A flurry of wind stung their faces with ice needles as they entered the night pale with the chill glow of the barely gibbous moon and a faint deep melancholy note resounded from the wind chimes the other side of Salthaven. Afreyt set a fast pace for the barracks. No others were abroad. At irregular intervals the wind chimes repeated their profound reverberation, like a god muttering in his sleep.

At the barracks were lights and labor and a loaded dogcart ready to leave. Afreyt commandeered it for herself and the girls, pulling rank on Mannimark, which drew from Gale a look of further disillusion with “grown-ups” as she clambered reluctantly aboard. Fingers took it more naturally, copying the older woman’s queenly mien and manner.

“Any message for the diggings?” that one asked the mustached man as she took the long whip from its socket. “I’ll make your excuses, Sergeant. I’m sure the other cart will be back for you soon.”

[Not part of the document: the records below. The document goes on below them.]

-- ==== Sys2Proof/Machine/Net.lean ====
section
/-! DEFINITION. Partitions, the far net, the port of a tile and what it does with full/empty words, monitors, atomics and
race records (R111 to R116, R140, R160 to R168, R185 to R192, R225 to R227, R432). -/

namespace Sys2Proof.Machine

/-! ### Partitions (R191, R192, R432) -/

/-- PCFG.EN. -/
def Partition.en (p : Partition) : Bool := bit p.pcfg 0
/-- PCFG.RACEEN. -/
def Partition.raceEn (p : Partition) : Bool := bit p.pcfg 2
/-- PCFG.UX. -/
def Partition.ux (p : Partition) : Nat := bits p.pcfg 7 4
/-- PCFG.UY. -/
def Partition.uy (p : Partition) : Nat := bits p.pcfg 11 8
/-- PCFG.UW. -/
def Partition.uw (p : Partition) : Nat := bits p.pcfg 15 12
/-- PCFG.UH. -/
def Partition.uh (p : Partition) : Nat := bits p.pcfg 19 16

/-- The rectangle covers a unit of the 6 by 4 grid. -/
def Partition.hasUnit (p : Partition) (col row : Nat) : Bool :=
  decide (p.ux ≤ col) && decide (col < p.ux + p.uw) && decide (p.uy ≤ row) && decide (row < p.uy + p.uh)

/-- A tile belongs to the partition. -/
def Partition.hasTile (p : Partition) (u : Nat) : Bool :=
  p.en && !isSys u && p.hasUnit (pxOf u / 4) (pyOf u / 6)

/-- The column and row of partition unit u in the grid (R432). -/
def unitCol (u : Nat) : Nat := 3 * (u / 6 % 2) + u % 6 % 3
/-- The row of partition unit u in the grid (R432). -/
def unitRow (u : Nat) : Nat := 2 * (u / 6 / 2) + u % 6 / 3

/-- A DRAM address lies in the partition's slices (R191). -/
def Partition.owns (p : Partition) (pa : Nat) : Bool :=
  p.en && decide (pa < 0x6000000000) && p.hasUnit (unitCol (pa / 0x400000000)) (unitRow (pa / 0x400000000))

/-- The part of quarter d that the partition covers: its north-west tile, width and height, in tiles of the die. -/
def Partition.part (p : Partition) (d : Nat) : Option (Nat × Nat × Nat × Nat) :=
  let bx := 12 * (d % 2)
  let byy := 12 * (d / 2)
  let x0 := max (4 * p.ux) bx
  let x1 := min (4 * (p.ux + p.uw)) (bx + 12)
  let y0 := max (6 * p.uy) byy
  let y1 := min (6 * (p.uy + p.uh)) (byy + 12)
  if x0 < x1 ∧ y0 < y1 then some (x0 - bx, y0 - byy, x1 - x0, y1 - y0) else none

/-- The quarters that the partition covers, in rising number. -/
def Partition.quarters (p : Partition) : List Nat := [0, 1, 2, 3].filter fun d => (p.part d).isSome

/-- The tile named by a partition-relative tile id (R192): die rank in [9:8], y in [7:4], x in [3:0]. -/
def Partition.tile (p : Partition) (id : Nat) : Option Nat :=
  match p.quarters[id / 256 % 4]? with
  | none => none
  | some d =>
    match p.part d with
    | none => none
    | some (x0, y0, w, h) =>
      let x := id % 16
      let y := id / 16 % 16
      if x < w ∧ y < h then some (tileAt d (x0 + x) (y0 + y)) else none

/-- The partition-relative id of a tile (R192). -/
def Partition.tileId (p : Partition) (u : Nat) : Nat :=
  let rank := (p.quarters.takeWhile (fun d => decide (d < dieOf u))).length
  match p.part (dieOf u) with
  | none => 0
  | some (x0, y0, _, _) => rank * 256 + (yOf u - y0) * 16 + (xOf u - x0)

/-! ### Replicas (R390) -/

/-- The sheet of a thread's gang and its instance. -/
def State.sheetOf (s : State) (t : Nat) : Option (Inst × Sheet) :=
  match s.inst (s.th t).inst with
  | none => none
  | some i => (i.sheet (s.th t).sheet).map fun x => (i, x)

/-- The tile of the leader's rectangle at the place of a tile of replica k. -/
def placeIn (ts : List Nat) (u : Nat) : Option Nat := ts.findIdx? (fun v => v = u)

/-- The tiles of a thread's leader replica. -/
def State.leaderTiles (s : State) (t : Nat) : List Nat :=
  match s.sheetOf t with
  | some (_, x) => x.tiles.getD 0 []
  | none => []

/-- The tile that a TILE address reaches from a thread: internal addresses stay in the thread's own replica (R390). -/
def State.replicaTile (s : State) (t v : Nat) : Nat :=
  if (s.th t).redundant then
    match placeIn (s.leaderTiles t) v, s.sheetOf t with
    | some k, some (_, x) => (x.tiles.getD (s.th t).ridx []).getD k v
    | _, _ => v
  else v

/-- The key of the thread's leader (R388): the same slot of the tile at the same place of replica 0. -/
def State.leaderKey (s : State) (t : Nat) : Nat :=
  match s.sheetOf t with
  | some (_, x) =>
    match placeIn (x.tiles.getD (s.th t).ridx []) (unitOf t) with
    | some k => 16 * (x.tiles.getD 0 []).getD k (unitOf t) + slotOf t
    | none => t
  | none => t

/-- The replicas of a thread, by key, dropped ones left out (R396). -/
def State.replicaKeys (s : State) (t : Nat) : List Nat :=
  match s.sheetOf t with
  | some (_, x) =>
    match placeIn (x.tiles.getD (s.th t).ridx []) (unitOf t) with
    | some k => (x.tiles.map fun ts => 16 * ts.getD k (unitOf t) + slotOf t).filter fun r => !(s.th r).red.dropped
    | none => [t]
  | none => [t]

/-- The thread leads its replicas: its external requests are its own (R388, R399). After a drop it is the first that remains (R396). -/
def State.leads (s : State) (t : Nat) : Bool := !(s.th t).redundant || decide ((s.replicaKeys t).headD t = t)

/-- The tile that a TILE offset names by its id alone (R192, R196). -/
def State.namedTile (s : State) (t off : Nat) : Option Nat :=
  let u := unitOf t
  let id := off / 2 ^ 20
  if isSys u ∧ s.partOf u = 31 then
    (if id % 16 < 12 ∧ id / 16 % 16 < 12 then some (tileAt (id / 256 % 4) (id % 16) (id / 16 % 16)) else none)
  else if s.partOf u < 24 then (s.partn (s.partOf u)).tile id
  else none

/-- A TILE offset is internal for a redundant thread: it names a tile of the leader's rectangle (R390). DEDUCED, log entry 31. -/
def State.internal (s : State) (t off : Nat) : Bool :=
  match s.namedTile t off with
  | some v => (s.leaderTiles t).any fun w => w = v
  | none => false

“No mind, Lady,” he answered. “We’ll walk.”

“Very well, Sergeant.” And with a whip crack and jingle of bells the cart was off, making a sharp turn that headed them into the cutting wind and away from the risen low-moon. The girls ducked their faces into their hoods but Afreyt lifted hers high. The occasional boom of the chimes grew less faint as they approached the Moon Temple, and then there was added to it a still deeper clanking as a heavier beam was struck and boomed its note.

“The north blast quickens,” she commented. “It will be bitter crossing the Meadow.”

Soon the fire facing the shelter tent became their beacon and promise of warmth. Afreyt signaled their approach with a flurry of whip cracks.

“Where’s Lady Cif?” she asked the knot of soup drinkers.

“At the face, Lady,” Skullick replied.

“Unload,” she directed, and springing down, followed by the girls, made for the pit, whence rose a short pale column of white light.